LCG Management Board

Date/Time:

Tuesday 25 September 2007 16:00-17:00 - Phone Meeting

Agenda:

http://indico.cern.ch/conferenceDisplay.py?confId=18003

Members:

http://lcg.web.cern.ch/LCG/Boards/MB/mb-members.html

 

(Version 1 - 27.9.2007)

Participants:

A.Aimar (notes), T.Cass, Ph.Charpentier, L.Dell’Agnello, T.Doyle, M.Ernst, I.Fisk, S.Foffano, J.Gordon (char), F.Hernandez, M.Kasemann, J.Knobloch, M.Lamanna, U.Marconi, H.Marten, G.Merino, R.Pordes, G.Poulard, H.Renshall, Y.Schutz, J.Shiers, J.Templon

Action List

https://twiki.cern.ch/twiki/bin/view/LCG/MbActionList

Mailing List Archive:

https://mmm.cern.ch/public/archive-list/w/worldwide-lcg-management-board/

Next Meeting:

Tuesday 2 October 2007 16:00-17:00 - Phone Meeting

1.    Minutes and Matters arising (Minutes)

 

1.1      Minutes of Previous Meeting

J.Gordon submitted a minor change to an unclear/incorrect sentence in section 6, the paragraph is highlighted in blue (see link)

 

The minutes of the previous meeting were approved.

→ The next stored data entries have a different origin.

theorem State.notice_keeps {W : List Part} {z0 : State} {s : State} {block : Nat}
    (hw : Within [.evr, .hif, .que, .regs, .outbox, .free] W) (h : Keeps W z0 s) :
    Keeps W z0 (State.notice s block) := by
  unfold State.notice
  with_reducible repeat' first | assumption | decide | refine post_keeps (hw.mono ?_) ?_

theorem State.takeHead_keeps {W : List Part} {z0 : State} {s : State} {q : Nat} {hold : Bool}
    (hw : Within [.que, .regs] W) (h : Keeps W z0 s) :
    Keeps W z0 (State.takeHead s q hold).1 := by
  unfold State.takeHead
  dsimp only
  with_reducible repeat' first | assumption | decide | apply Keeps.ite | refine State.setQueue_keeps (hw.mono ?_) ?_ | refine State.bump_keeps (hw.mono ?_) ?_ | split

theorem State.dropBroken_keeps {W : List Part} {z0 : State} {s : State} {q : Nat} (hw : Within [.que, .regs] W)
    (h : Keeps W z0 s) :
    Keeps W z0 (State.dropBroken s q) := by
  unfold State.dropBroken
  with_reducible repeat' first | assumption | decide | apply Keeps.ite | refine State.setQueue_keeps (hw.mono ?_) ?_ | refine State.bumpBy_keeps (hw.mono ?_) ?_

theorem State.eraseKeys_keeps {W : List Part} {z0 : State} {s : State} (hw : Within [.key] W) (h : Keeps W z0 s) :
    Keeps W z0 (State.eraseKeys s) := by
  unfold State.eraseKeys
  refine h.key (hw.mem rfl) fun hc => ?_
  dsimp only
  generalize s.key.slots = l at hc
  simp only [canonical, Bool.and_eq_true] at hc ⊢
  have hr : ∀ (l : List (Nat × KeySlot)), risingKeys l = true → ∀ n, keysAbove n l → keysAbove n (l.filterMap fun e =>
      if e.2.invalSeen then some (e.1, ({ invalSeen := true, invalGen := e.2.invalGen } : KeySlot)) else none) := by
    intro l _ n hn e he
    obtain ⟨x, hx, hy⟩ := List.mem_filterMap.1 he
    split at hy
    · cases hy
      exact hn x hx
    · cases hy
  constructor
  · have hl := hc.1
    clear hc
    induction l with
    | nil => rfl
    | cons x r ih =>
      obtain ⟨a, k⟩ := x
      have h' := (rising_cons_iff a k r).1 hl
      rw [List.filterMap_cons]
      split
      · exact ih h'.2
      · rename_i heq
        split at heq
        · cases heq
          exact (rising_cons_iff ..).2 ⟨hr r h'.2 a h'.1, ih h'.2⟩
        · cases heq
  · rw [List.all_eq_true]
    intro e he
    obtain ⟨x, _, hy⟩ := List.mem_filterMap.1 he
    split at hy
    · cases hy
      simp
    · cases hy

theorem State.countKeyFail_keeps {W : List Part} {z0 : State} {s : State} {st : Status} (hw : Within [.regs] W)
    (h : Keeps W z0 s) :
    Keeps W z0 (State.countKeyFail s st) := by
  unfold State.countKeyFail
  with_reducible repeat' first | assumption | decide | refine State.bump_keeps (hw.mono ?_) ?_ | split

theorem State.keyCommand_keeps {W : List Part} {z0 : State} {s : State} {d : Desc} {kind : Nat}
    {make : List Byte → Except Status KeySlot} (hw : Within [.evr, .hif, .que, .key, .regs, .outbox, .free] W)
    (h : Keeps W z0 s) :
    Keeps W z0 (State.keyCommand s d kind make) := by
  unfold State.keyCommand
  with_reducible repeat' first | assumption | decide | refine State.command_keeps (hw.mono ?_) ?_ ?_ | refine State.rejectState_keeps (hw.mono ?_) ?_ | refine State.complete_keeps (hw.mono ?_) ?_ | refine State.countKeyFail_keeps (hw.mono ?_) ?_ | refine State.setSlot_keeps (hw.mono ?_) ?_ | apply Keeps.foldl | (intro _; intros) | split

theorem State.keyRestore_keeps {W : List Part} {z0 : State} {s : State} {d : Desc}
    (hw : Within [.evr, .hif, .que, .key, .regs, .outbox, .free] W) (h : Keeps W z0 s) :
    Keeps W z0 (State.keyRestore s d) := by
  unfold State.keyRestore
  with_reducible repeat' first | assumption | decide | refine State.keyCommand_keeps (hw.mono ?_) ?_

theorem State.keyDeriveCmd_keeps {W : List Part} {z0 : State} {s : State} {d : Desc}
    (hw : Within [.evr, .hif, .que, .key, .regs, .outbox, .free] W) (h : Keeps W z0 s) :
    Keeps W z0 (State.keyDeriveCmd s d) := by
  unfold State.keyDeriveCmd
  with_reducible repeat' first | assumption | decide | refine State.keyCommand_keeps (hw.mono ?_) ?_

theorem State.keyImport_keeps {W : List Part} {z0 : State} {s : State} {d : Desc}
    (hw : Within [.evr, .hif, .que, .regs, .mem, .outbox, .free] W) (h : Keeps W z0 s) :
    Keeps W z0 (State.keyImport s d) := by
  unfold State.keyImport
  with_reducible repeat' first | assumption | decide | apply Keeps.ite | refine State.command_keeps (hw.mono ?_) ?_ ?_ | refine State.rejectState_keeps (hw.mono ?_) ?_ | refine State.complete_keeps (hw.mono ?_) ?_ | refine State.writeWin_keeps (hw.mono ?_) ?_ | apply Keeps.foldl | (intro _; intros) | split

theorem State.keyLcSet_keeps {W : List Part} {z0 : State} {s : State} {d : Desc}
    {start : State → LifeCycle → List Byte → State} (hw : Within [.evr, .hif, .que, .key, .regs, .outbox, .free] W)
    (h : Keeps W z0 s) (h_start : ∀ b0 b1 b2, Keeps W z0 b0 → Keeps W z0 (start b0 b1 b2)) :
    Keeps W z0 (State.keyLcSet s d start) := by
  unfold State.keyLcSet
  with_reducible repeat' first | assumption | decide | apply Keeps.ite | apply h_start | refine State.complete_keeps (hw.mono ?_) ?_ | refine State.lcEnd_keeps (hw.mono ?_) ?_ | refine State.rejectState_keeps (hw.mono ?_) ?_ | split

theorem State.resetBlock_keeps {W : List Part} {z0 : State} {s : State} {b : Nat} (hw : Within [.regs] W)
    (h : Keeps W z0 s) :
    Keeps W z0 (State.resetBlock s b) := by
  exact h.regs (hw.mem rfl) regs_wf_filter

theorem State.freeItem_keeps {W : List Part} {z0 : State} {s : State} {q : Nat} {seq : BitVec 16}
    (hw : Within [.que] W) (h : Keeps W z0 s) :
    Keeps W z0 (State.freeItem s q seq) := by
  unfold State.freeItem
  with_reducible repeat' first | assumption | decide | refine State.setQueue_keeps (hw.mono ?_) ?_

theorem State.writeLock_keeps {W : List Part} {z0 : State} {s : State} {t : Nat} {h_ : Nat} {v : Word}
    (hw : Within [.tbl, .regs] W) (h : Keeps W z0 s) :
    Keeps W z0 (State.writeLock s t h_ v) := by
  unfold State.writeLock
  with_reducible repeat' first | assumption | decide | apply Keeps.ite | refine State.setReg_keeps (hw.mono ?_) ?_ | (refine Keeps.set_tbl (hw.mem (by decide)) ?_; assumption) | apply Keeps.foldl | (intro _; intros) | split

theorem State.emMarkDelete_keeps {W : List Part} {z0 : State} {s : State} {p : Nat} {n : Nat} (hw : Within [.tbl] W)
    (h : Keeps W z0 s) :
    Keeps W z0 (State.emMarkDelete s p n) := by
  unfold State.emMarkDelete
  with_reducible repeat' first | assumption | decide | refine State.emPut_keeps (hw.mono ?_) ?_ | split

theorem stageEmAdd_keeps {W : List Part} {z0 : State} {s : State} {n : Nat} {eui : U64} {w : U64} {t_}
    (hw : Within [.evr, .hif, .tbl, .que, .regs, .outbox, .free] W) (e : (stageEmAdd s n eui w) = .ok t_)
    (h : Keeps W z0 s) :
    Keeps W z0 t_ := by
  unfold stageEmAdd at e
  dsimp only at e
  repeat' split at e
  all_goals first | (cases e; done) | cases e | skip
  with_reducible repeat' first | assumption | decide | apply Keeps.ite | refine State.emInsert_keeps (hw.mono ?_) ?_ | refine State.emMarkDelete_keeps (hw.mono ?_) ?_ | (refine Keeps.fields (fun p => by cases p <;> first | exact .inl (hw.mem (by decide)) | exact .inr rfl) ?_ ?_ ?_ <;> first | rfl | assumption) | refine Keeps.ofFst (by assumption) ?_ | split

theorem stageEmAdd_error_keeps {W : List Part} {z0 : State} {s : State} {n : Nat} {eui : U64} {w : U64} {t_ : State}
    {x_ : Status} (hw : Within [.evr, .hif, .tbl, .que, .regs, .outbox, .free] W)
        (e : stageEmAdd s n eui w = .error (t_, x_)) (h : Keeps W z0 s) :
    Keeps W z0 t_ := by
  unfold stageEmAdd at e
  extract_lets nidx old ver e1 at e
  split at e
  · cases e; exact h
  · split at e
    · cases e; exact h
    · split at e
      · cases e
      · rename_i heq
        cases e
        exact Keeps.ofFst heq (State.emInsert_keeps (hw.mono rfl) h)
      · rename_i heq
        cases e
        exact Keeps.ofFst heq (State.emInsert_keeps (hw.mono rfl) h)

theorem stageEmDel_keeps {W : List Part} {z0 : State} {s : State} {n : Nat} {eui : U64} {t_} (hw : Within [.tbl] W)
    (e : (stageEmDel s n eui) = .ok t_) (h : Keeps W z0 s) :
    Keeps W z0 t_ := by
  unfold stageEmDel at e
  repeat' split at e
  all_goals first | (cases e; done) | cases e | skip
  with_reducible repeat' first | assumption | decide | refine State.emMarkDelete_keeps (hw.mono ?_) ?_

theorem stageLpmAdd_keeps {W : List Part} {z0 : State} {s : State} {n : Nat} {pfx : BitVec 128} {len : Nat}
    {result : Word} {t_} (hw : Within [.tbl] W) (e : (stageLpmAdd s n pfx len result) = .ok t_) (h : Keeps W z0 s) :
    Keeps W z0 t_ := by
  unfold stageLpmAdd at e
  dsimp only at e
  repeat' split at e
  all_goals first | (cases e; done) | cases e | skip
  with_reducible repeat' first | assumption | decide | apply Keeps.ite | (refine Keeps.set_tbl (hw.mem (by decide)) ?_; assumption) | split

theorem stageLpmDel_keeps {W : List Part} {z0 : State} {s : State} {n : Nat} {pfx : BitVec 128} {len : Nat} {t_}
    (hw : Within [.tbl] W) (e : (stageLpmDel s n pfx len) = .ok t_) (h : Keeps W z0 s) :
    Keeps W z0 t_ := by
  unfold stageLpmDel at e
  repeat' split at e
  all_goals first | (cases e; done) | cases e | skip
  with_reducible repeat' first | assumption | decide | (refine Keeps.set_tbl (hw.mem (by decide)) ?_; assumption)

theorem stageSeenAdd_keeps {W : List Part} {z0 : State} {s : State} {n : Nat} {seed : U64} {seq : Nat} {age : Nat}
    {t_} (hw : Within [.tbl] W) (e : (stageSeenAdd s n seed seq age) = .ok t_) (h : Keeps W z0 s) :
    Keeps W z0 t_ := by
  unfold stageSeenAdd at e
  dsimp only at e
  repeat' split at e
  all_goals first | (cases e; done) | cases e | skip
  with_reducible repeat' first | assumption | decide | apply Keeps.ite | (refine Keeps.set_tbl (hw.mem (by decide)) ?_; assumption) | split

theorem stageSeenDel_keeps {W : List Part} {z0 : State} {s : State} {n : Nat} {seed : U64} {seq : Nat} {t_}
    (hw : Within [.tbl] W) (e : (stageSeenDel s n seed seq) = .ok t_) (h : Keeps W z0 s) :
    Keeps W z0 t_ := by
  unfold stageSeenDel at e
  repeat' split at e
  all_goals first | (cases e; done) | cases e | skip
  with_reducible repeat' first | assumption | decide | (refine Keeps.set_tbl (hw.mem (by decide)) ?_; assumption)

theorem State.unlock_keeps {W : List Part} {z0 : State} {s : State} {table : Nat} {region : Nat}
    (hw : Within [.tbl, .regs] W) (h : Keeps W z0 s) :
    Keeps W z0 (State.unlock s table region) := by
  unfold State.unlock
  with_reducible repeat' first | assumption | decide | refine State.setFld_keeps (hw.mono ?_) ?_ | (refine Keeps.set_tbl (hw.mem (by decide)) ?_; assumption)

theorem State.drainOne_keeps {W : List Part} {z0 : State} {s : State} {p : Nat} (hw : Within [.tbl, .regs] W)
    (h : Keeps W z0 s) :
    Keeps W z0 (State.drainOne s p) := by
  unfold State.drainOne
  with_reducible repeat' first | assumption | decide | apply Keeps.ite | refine State.emPut_keeps (hw.mono ?_) ?_ | refine State.bump_keeps (hw.mono ?_) ?_ | (refine Keeps.set_tbl (hw.mem (by decide)) ?_; first | assumption | apply Keeps.ite | refine State.emPut_keeps (hw.mono ?_) ?_ | refine State.bump_keeps (hw.mono ?_) ?_ | split) | split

1.2      High-Level Milestones Update

For information to the MB A.Aimar provided the link to the High Level Milestones as updated until the 25.9.2008 (see link)

 

2.    Action List Review (List of actions)

Actions that are late are highlighted in RED.

 

  • 10-July 2007 - INFN will send the MB a summary of their findings about HEP applications benchmarking.

Not done. Could be for the F2F MB Meeting in October.

  • 18 Sept 2007 - Next week D.Liko will report a short update about the start of the tests in the JP working group.

Not done.

Update from D.Liko via email:
We have tested the Job priority configuration on the certification testbed. We found several issues in the automatic yaim configuration and had to tweak the configuration by hand. The issues were reported to the yaim developer. When the changes are available we will try again.

  • 21 Sept 2007 - D.Liko sends to the MB mailing list an updated version of the JP document, including the latest feedback.

Not done. J.Templon sent again his feedback to the authors because was not included in the copy circulated. A new version should be distributed.

  • 25 Sept 2007 - A.Aimar finds out the information about the VO-specific tests and adds it to the SAM wiki page (contacts, test documentation, etc).

Done after the meeting:

Update from A.Aimar email:
Information about the VO-specific SAM tests is now being collected
and organized by D.Vicinanza in this wiki page:
https://twiki.cern.ch/twiki/bin/view/LCG/SAMVOSpecificTests 

Just as a reminder the above and other pages about SAM reports,
documentation, MB reports, etc are all linked for the MB in this page:
https://twiki.cern.ch/twiki/bin/view/LCG/SamMbReports

  • 25 September – MB Members send feedback on the new GridView computation algorithm.

At next MB meeting unless there are major issues the MB could approve the change.

T.Doyle asked that, once the new algorithm is in production, further future improvements or issues to the availability metrics be discussed.

J.Gordon replied that further improvements and issues will be discussed and collected at the GDB on the 10th October.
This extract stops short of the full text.